Given that the echo canceller has to run on more than just the ALSA API (pulse audio has various backends), we implemented a new Pulse Audio module called ‘module-test’ that will run a set of tests on all existing source and sink devices.
The current tests include measuring the accuracy of the timevalues reported by the internal clock. The accuracy of this clock is one of the most crucial parts in Pulse Audio because it is directly used to estimate when samples will be played or captured. Having an accurate timevalue for when a particular sample was played and recorded is essential to implement echo cancellation.
An application called ‘patest’ is provided that runs the tests and outputs the results on the standard output.

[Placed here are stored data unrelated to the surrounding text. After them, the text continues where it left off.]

/-- The opposite value. -/
def fNeg : FVal → FVal
  | .nan => .nan
  | .inf s => .inf !s
  | .fin s m e => .fin (!s) m e

/-- A magnitude. -/
def fAbs : FVal → FVal
  | .nan => .nan
  | .inf _ => .inf false
  | .fin _ m e => .fin false m e

/-- A product. -/
def fMul : FVal → FVal → FVal
  | .nan, _ => .nan
  | _, .nan => .nan
  | .inf s, .inf t => .inf (s != t)
  | .inf s, .fin t n _ => if n = 0 then .nan else .inf (s != t)
  | .fin s m _, .inf t => if m = 0 then .nan else .inf (s != t)
  | .fin s m e, .fin t n g => .fin (s != t) (m * n) (e + g)

/-- A fused multiply-add before its one rounding. -/
def fFma (a b c : FVal) : FVal := fAdd (fMul a b) c

/-- A quotient to more bits than any format keeps, with a sticky last bit. -/
def fDiv : FVal → FVal → FVal
  | .nan, _ => .nan
  | _, .nan => .nan
  | .inf _, .inf _ => .nan
  | .inf s, .fin t _ _ => .inf (s != t)
  | .fin s _ _, .inf t => .fin (s != t) 0 0
  | .fin s m e, .fin t n g =>
    if n = 0 then (if m = 0 then .nan else .inf (s != t))
    else if m = 0 then .fin (s != t) 0 0
    else
      let k := 64 + n.log2
      let q := m * 2 ^ k / n
      .fin (s != t) (2 * q + b2n (m * 2 ^ k % n != 0)) (e - g - k - 1)

/-- The largest r with r² ≤ n, bit by bit. -/
def isqrtGo (n : Nat) : Nat → Nat → Nat
  | 0, r => r
  | b + 1, r => isqrtGo n b (if (r + 2 ^ b) * (r + 2 ^ b) ≤ n then r + 2 ^ b else r)

/-- Integer square root. -/
def isqrt (n : Nat) : Nat := isqrtGo n (n.log2 / 2 + 1) 0

/-- A square root with a sticky last bit. -/
def fSqrt : FVal → FVal
  | .nan => .nan
  | .inf s => if s then .nan else .inf false
  | .fin s m e =>
    if m = 0 then .fin s 0 0 else if s then .nan else
    let m' := if e % 2 = 0 then m else 2 * m
    let e' := if e % 2 = 0 then e else e - 1
    let q := isqrt (m' * 2 ^ 128)
    .fin false (2 * q + b2n (q * q != m' * 2 ^ 128)) (e' / 2 - 65)

/-- A reciprocal square root with a sticky last bit. -/
def fRsqrt : FVal → FVal
  | .nan => .nan
  | .inf s => if s then .nan else .fin false 0 0
  | .fin s m e =>
    if m = 0 then .inf s else if s then .nan else
    let m' := if e % 2 = 0 then m else 2 * m
    let e' := if e % 2 = 0 then e else e - 1
    let q := isqrt (2 ^ 256 / m')
    .fin false (2 * q + b2n (q * q * m' != 2 ^ 256)) (-(e' / 2) - 129)

/-- Whether the first of two finite or infinite values is below the second; false when either is a NaN. -/
def fLt : FVal → FVal → Bool
  | .nan, _ => false
  | _, .nan => false
  | .inf s, .inf t => s && !t
  | .inf s, .fin _ _ _ => s
  | .fin _ _ _, .inf t => !t
  | .fin s m e, .fin t n g => decide (sMant s m e (min e g) < sMant t n g (min e g))

/-- Whether two values are equal; false when either is a NaN. -/
def fEq : FVal → FVal → Bool
  | .nan, _ => false
  | _, .nan => false
  | .inf s, .inf t => s == t
  | .inf _, .fin _ _ _ => false
  | .fin _ _ _, .inf _ => false
  | .fin s m e, .fin t n g => decide (sMant s m e (min e g) = sMant t n g (min e g))

/-- The sign of a value. -/
def FVal.neg : FVal → Bool
  | .nan => false
  | .inf s => s
  | .fin s _ _ => s

/-- Minimum and maximum with −0 below +0, a NaN when either is one (R182). -/
def fMin (a b : FVal) : FVal :=
  if a.isNan || b.isNan then .nan else if fLt a b then a else if fLt b a then b else if a.neg then a else b

/-- R182. -/
def fMax (a b : FVal) : FVal :=
  if a.isNan || b.isNan then .nan else if fLt a b then b else if fLt b a then a else if a.neg then b else a

/-! ### Exponential, logarithm and hyperbolic tangent, to 256 bits -/

/-- Σ z^(2i+1) ÷ (2i+1) at scale 2^256, for `n` terms from the power `p` = z^(2i+1). -/
def atanhGo (z2 : Int) : Nat → Nat → Int → Int
  | 0, _, _ => 0
  | n + 1, i, p => p / (2 * i + 1 : Nat) + atanhGo z2 n (i + 1) (p * z2 / (2 ^ 256 : Nat))

/-- atanh of `z` at scale 2^256. -/
def atanhFix (z : Int) : Int := atanhGo (z * z / (2 ^ 256 : Nat)) 80 0 z

/-- ln 2 at scale 2^256: 2 atanh (1 ÷ 3). -/
def ln2Fix : Int := 2 * atanhFix ((2 ^ 256 : Nat) / 3)

/-- Σ r^i ÷ i! at scale 2^256, for `n` terms from the term `t`. -/
def expGo (r : Int) : Nat → Nat → Int → Int
  | 0, _, _ => 0
  | n + 1, i, t => t + expGo r n (i + 1) (t * r / (2 ^ 256 : Nat) / (i + 1 : Nat))

/-- e^(x ÷ 2^256) as a mantissa and a power of two. -/
def expFix (x : Int) : Nat × Int :=
  let k := x / ln2Fix
  ((expGo (x - k * ln2Fix) 90 0 (2 ^ 256 : Nat)).toNat, k - 256)

/-- A finite value at scale 2^256. -/
def fix256 (s : Bool) (m : Nat) (e : Int) : Int := sMant s m (max e (-256)) (-256)

/-- e^v (R182): results beyond the X32 range on either side are named without the series. -/
def fExp : FVal → FVal
  | .nan => .nan
  | .inf s => if s then .fin false 0 0 else .inf false
  | .fin s m e =>
    if m = 0 then .fin false 1 0
    else if (8 : Int) ≤ m.log2 + e then (if s then .fin false 0 0 else .inf false)
    else
      let r := expFix (fix256 s m e)
      .fin false (2 * r.1 + 1) (r.2 - 1)

/-- ln v (R182). -/
def fLog : FVal → FVal
  | .nan => .nan
  | .inf s => if s then .nan else .inf false
  | .fin s m e =>
    if m = 0 then .inf true else if s then .nan else
    let l := m.log2
    let up := decide (3 * 2 ^ l < 2 * m)
    let den : Nat := if up then 2 ^ (l + 1) else 2 ^ l
    let k : Int := e + l + (b2n up : Nat)
    let z : Int := ((m : Int) - den) * (2 ^ 256 : Nat) / (m + den : Nat)
    let v := 2 * atanhFix z + k * ln2Fix
    if m = den ∧ k = 0 then .fin false 0 0 else .fin (decide (v < 0)) (2 * v.natAbs + 1) (-257)

/-- tanh v (R182). -/
def fTanh : FVal → FVal
  | .nan => .nan
  | .inf s => .fin s 1 0
  | .fin s m e =>
    if m = 0 then .fin s 0 0
    else if (5 : Int) ≤ m.log2 + e then .fin s 1 0
    else
      let r := expFix (2 * fix256 false m e)
      let x := r.1 * 2 ^ (r.2 + 256).toNat
      .fin s (2 * ((x - 2 ^ 256) * 2 ^ 256 / (x + 2 ^ 256)) + 1) (-257)

/-- The integer nearest a value, ties to even. -/
def fToInt : FVal → Int
  | .fin s m e => if s then -(rneShift m e : Int) else rneShift m e
  | _ => 0

/-- An integer as a value. -/
def ofInt (i : Int) : FVal := .fin (decide (i < 0)) i.natAbs 0

/-! ### X32 operations -/

/-- R135. -/ def xAdd (a b : W) : W := r32 (fAdd (x32 a) (x32 b))
/-- R135. -/ def xSub (a b : W) : W := r32 (fAdd (x32 a) (fNeg (x32 b)))
/-- R135. -/ def xMul (a b : W) : W := r32 (fMul (x32 a) (x32 b))
/-- R135: one rounding. -/ def xFma (a b c : W) : W := r32 (fFma (x32 a) (x32 b) (x32 c))
/-- R135. -/ def xDiv (a b : W) : W := r32 (fDiv (x32 a) (x32 b))
/-- R182. -/ def xMax (a b : W) : W := r32 (fMax (x32 a) (x32 b))
/-- R182. -/ def xSqrt (a : W) : W := r32 (fSqrt (x32 a))
/-- R182. -/ def xRsqrt (a : W) : W := r32 (fRsqrt (x32 a))
/-- R182. -/ def xExp (a : W) : W := r32 (fExp (x32 a))
/-- R182. -/ def xLog (a : W) : W := r32 (fLog (x32 a))
/-- A natural number as X32. -/ def xOfNat (n : Nat) : W := r32 (ofInt n)
/-- 1.0 in X32. -/ def xOne : W := 0x3F800000
/-- The sign bit flipped, a NaN made canonical. -/ def xNeg (a : W) : W := r32 (fNeg (x32 a))

/-! ### Element formats (R99, R123) -/

/-- Bits of an element of a FORMAT code (R123). -/
def fmtBits : Nat → Nat
  | 0 => 32
  | 1 => 16
  | 2 => 16
  | 3 => 8
  | 4 => 8
  | 5 => 4
  | 6 => 4
  | 7 => 2
  | 8 => 24
  | _ => 1

/-- Q8M3, Q8M2, Q4, U4Z and T2 are grouped formats. -/
def fmtGrouped (f : Nat) : Bool := decide (3 ≤ f) && decide (f ≤ 7)

/-- The value of an element code before its group scale (R123 to R130); `z` is the zero point of a U4Z group. -/
def elemVal (fmt z c : Nat) : FVal :=
  match fmt with
  | 0 => fX32.decode c
  | 1 => fH16.decode c
  | 2 => fW16.decode c
  | 3 => if c = 0x80 then .nan else fQ8M3.mag (bit c 7) (c % 128)
  | 4 => if c = 0x80 then .nan else fQ8M2.mag (bit c 7) (c % 128)
  | 5 => if c = 8 then .fin false 0 0 else fQ4.mag (bit c 3) (c % 8)
  | 6 => ofInt ((c : Int) - z)
  | 7 => if c = 1 then .fin false 1 0 else if c = 3 then .fin true 1 0 else .fin false 0 0
  | 8 => fW24.decode c
  | _ => .fin false (c % 2) 0

/-- An element of a group with G8 code `g` (R129, R133): exact, or a NaN in an invalid group. -/
def groupVal (fmt z g c : Nat) : FVal :=
  if g = 0xFF then .nan else
  match elemVal fmt z c with
  | .fin s m e => .fin s m (e + (g : Int) - 127)
  | v => v

/-- What a conversion counts (R141): elements saturated or clamped, non-finite inputs, elements encoded as zero, and groups
written with scale 0xFF. `elems` counts the elements written. -/
structure Cnt where
  elems : Nat
  sat : Nat
  nonf : Nat
  zero : Nat
  bad : Nat
  deriving DecidableEq, Repr

/-- Nothing counted. -/
def Cnt.none : Cnt := ⟨0, 0, 0, 0, 0⟩

/-- The sum of two counts. -/
def Cnt.add (a b : Cnt) : Cnt := ⟨a.elems + b.elems, a.sat + b.sat, a.nonf + b.nonf, a.zero + b.zero, a.bad + b.bad⟩

/-- A value widened to X32 (R133), and whether it saturated. -/
def widen (v : FVal) : W × Bool := let r := fX32.convert v; (BitVec.ofNat 32 r.1, r.2)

The output of the patest application contains information about the various devices that were tested along with a min/max jitter and drift measured on those devices. The jitter and drift are mostly caused by inaccurate results returned from the ALSA drivers. A normal jitter would be around +-15us, a typical drift would be +-100us.
The module is constructed in such a way that more tests can be added later.
Future plans
We would really like to resolve the issue of using multiple sound cards, ie laptop speakers outputting from the internal sound card and microphone recording using a USB sound card in a webcam. In order to do so will will try to reach out to some of the core ALSA developers and see if we can work together to figure out if something can be done. In some cases the hardware might not be good enough to resolve the problem in software, but we hope that in at last the majority of the cases we will be able to compensate for hardware issues in the driver layer.
Another thing we hope to see is that with this infrastructure in place that maybe some commercial entities decide to open source their echo cancellation algorithms, enabling us to plug in new ones that are more robust in terms of handling clock drifting for instance. Another possibility is that academic projects working on echo cancellation can now find it easy to put their algorithms into a production system easily, so we can see some innovation in this field happen in the open source space.